特にナダールが一八五四年から一八七〇年にかけて撮影した当時の著名人たちの肖像写真は、人物の性格を一瞬にしてえぐり出すかのようなするどい切れ味をみせています。ナダールは、アングルにみる古典的な絵画の様式をふまえ、しかもそれをを越えた写真の高度な描写能力を如何なく発揮しました。彼の写真をみてますます青ざめた晩年のアングルの顔が目にうかぶようです。アングルは一八六七年に八六才で亡くなっています。

永遠の時間を求めるカメロンの写真

遅すぎた遅すぎた 1870頃

遅すぎた遅すぎた
1870頃

一方、女流写真家のジュリア.マーガレット.カメロンは、写真の高度な描写力によって臨場感や事実性を追及する方向を嫌い、ソフトフォーカスで不必要な描写を省略しむしろ表現性を高めようとする写真をめざしました。彼女は一八六五年から七O年代にかけて、コロジオン湿板によるロマンチックで物語性の強い肖像写真を制作しています。
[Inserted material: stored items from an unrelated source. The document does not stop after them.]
-- ==== Sys2Proof/Machine/HostPop.lean ====
section
/-! DEFINITION. The POP transactions (R321, R333 to R336). A pop from an empty port waits. -/

namespace Sys2Proof.Machine

/-- POP.BO (R333). -/
def execPopBo (s : State) : Host.Outcome State Fault Refusal :=
  match s.ports.bo with
  | x :: _ => .next (s.popBo.reply (.bo x))
  | [] => .next s

/-- POP.PO (R334). -/
def execPopPo (s : State) : Host.Outcome State Fault Refusal :=
  match s.ports.po with
  | x :: _ => .next (s.popPo.reply (.po x))
  | [] => .next s

/-- POP.FO (R335). -/
def execPopFo (s : State) : Host.Outcome State Fault Refusal :=
  match s.ports.fo with
  | x :: _ => .next (s.popFo.reply (.fo x))
  | [] => .next s

/-- POP.TO (R336). -/
def execPopTo (s : State) : Host.Outcome State Fault Refusal :=
  match s.ports.tout with
  | x :: _ => .next (s.popTo.reply (.tout x))
  | [] => .next s

end Sys2Proof.Machine
end

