-- ==== Sys2Proof/Machine/HostPush.lean ====
section
/-! DEFINITION. The PUSH transactions (R321, R323 to R332). -/

namespace Sys2Proof.Machine

/-- PUSH.SI.BYTE (R323). -/
def execPushSiByte (b : Byte) (s : State) : Host.Outcome State Fault Refusal :=
  whenEnabled (s.room s.ports.si 1) (s.pushSi (.byte b)) s

/-- PUSH.SI.END (R324). -/
def execPushSiEnd (s : State) : Host.Outcome State Fault Refusal :=
  whenEnabled (s.room s.ports.si 1) (s.pushSi .endMark) s

/-- PUSH.SI.IOERR (R325): no flag is set when it is pushed. -/
def execPushSiIoErr (s : State) : Host.Outcome State Fault Refusal :=
  whenEnabled (s.room s.ports.si 1) (s.pushSi .ioErr) s

/-- PUSH.PI.DATA (R326). An item longer than BLOCK_MAX is refused, never truncated (R321, 92 D32;
notes/assumptions/11.md). -/
def execPushPiData (B : List Byte) (s : State) : Host.Outcome State Fault Refusal :=
  if s.params.blockMax < B.length then .refused .itemTooLong
  else whenEnabled (s.room s.ports.pi 1) (s.pushPi (.data B)) s

/-- PUSH.PI.END (R327). -/
def execPushPiEnd (s : State) : Host.Outcome State Fault Refusal :=
  whenEnabled (s.room s.ports.pi 1) (s.pushPi .endMark) s

/-- PUSH.PI.IOERR (R328). -/
def execPushPiIoErr (s : State) : Host.Outcome State Fault Refusal :=
  whenEnabled (s.room s.ports.pi 1) (s.pushPi .ioErr) s

/-- PUSH.FI.DATA (R329). An item longer than BLOCK_MAX is refused, never truncated (R321, 92 D32). -/
def execPushFiData (B : List Byte) (s : State) : Host.Outcome State Fault Refusal :=
  if s.params.blockMax < B.length then .refused .itemTooLong
  else whenEnabled (s.room s.ports.fi 1) (s.pushFi (.data B)) s

/-- PUSH.FI.END (R330). -/
def execPushFiEnd (s : State) : Host.Outcome State Fault Refusal :=
  whenEnabled (s.room s.ports.fi 1) (s.pushFi .endMark) s

/-- PUSH.FI.IOERR (R331). -/
def execPushFiIoErr (s : State) : Host.Outcome State Fault Refusal :=
  whenEnabled (s.room s.ports.fi 1) (s.pushFi .ioErr) s

/-- PUSH.TI.TC (R332). An item longer than 9 bytes is refused, never truncated (R321, 92 D32). -/
def execPushTiTc (B : List Byte) (s : State) : Host.Outcome State Fault Refusal :=
  if tcLen < B.length then .refused .itemTooLong
  else whenEnabled (s.room s.ports.ti 1) (s.pushTi (.tc B)) s

end Sys2Proof.Machine
end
習作1866 Julia Margaret Cameron, (1815-79)

習作1866 Julia Margaret Cameron, (1815-79)

「習作」1866 や「ある婦人の頭部像」1867 をみると、柔らかく浮かびあがる女性の顔はその無垢なつかの間の美に焦点をあて、かつて古典絵画が求めた永遠の時間に変えようとするかのようです。(彼女の写真もで撮られている)
写真に瞬時を求めるナダールと永遠をめざすカメロンの表現を二つの頂点にして、当時の写真表現がひろがっていたとみることができます。
「写真の登場」章 コロジオンプロセス(引用) を参照。

クールベの限界

古典的な絵画に現実を対象にさせ、近代化する世界の意味を象徴的に担わせようとするクールベの試みは、彼の力業にもかかわらず、すでに高度な時空としてある現実の方から無効にされ陳腐化されてしまいます。クールベの粘着質の抵抗は、写真映像の威力と近代の現実認識の進化をあらためて浮きぼりにしました。
かつてアングルが思わず「おおっぴらに言うことでない」ともらしたことからも分るように、画家たちは写真の高度な再現性に対してうわべは超然とした態度を保っていましたが、写真に対抗する手法を確立せずには生き残れないことは自明でした。
彼らは絵画の優越性を保存しつつ写真に対抗できる方策をひそかに練ったのです。絵画の映像化はおもてむきはあくまで絵画自体の必然的な流儀の変化として、言わば暗黙裡に進められたのです。
しかしクールベの試みを限界点として、絵画は解体の危機を迎えます。それ以上映像への指向を強めれば絵画は何ものかを失いその変質は避けられなかったからです。それでもあえて絵画の映像化をさらに進めたのはマネでした。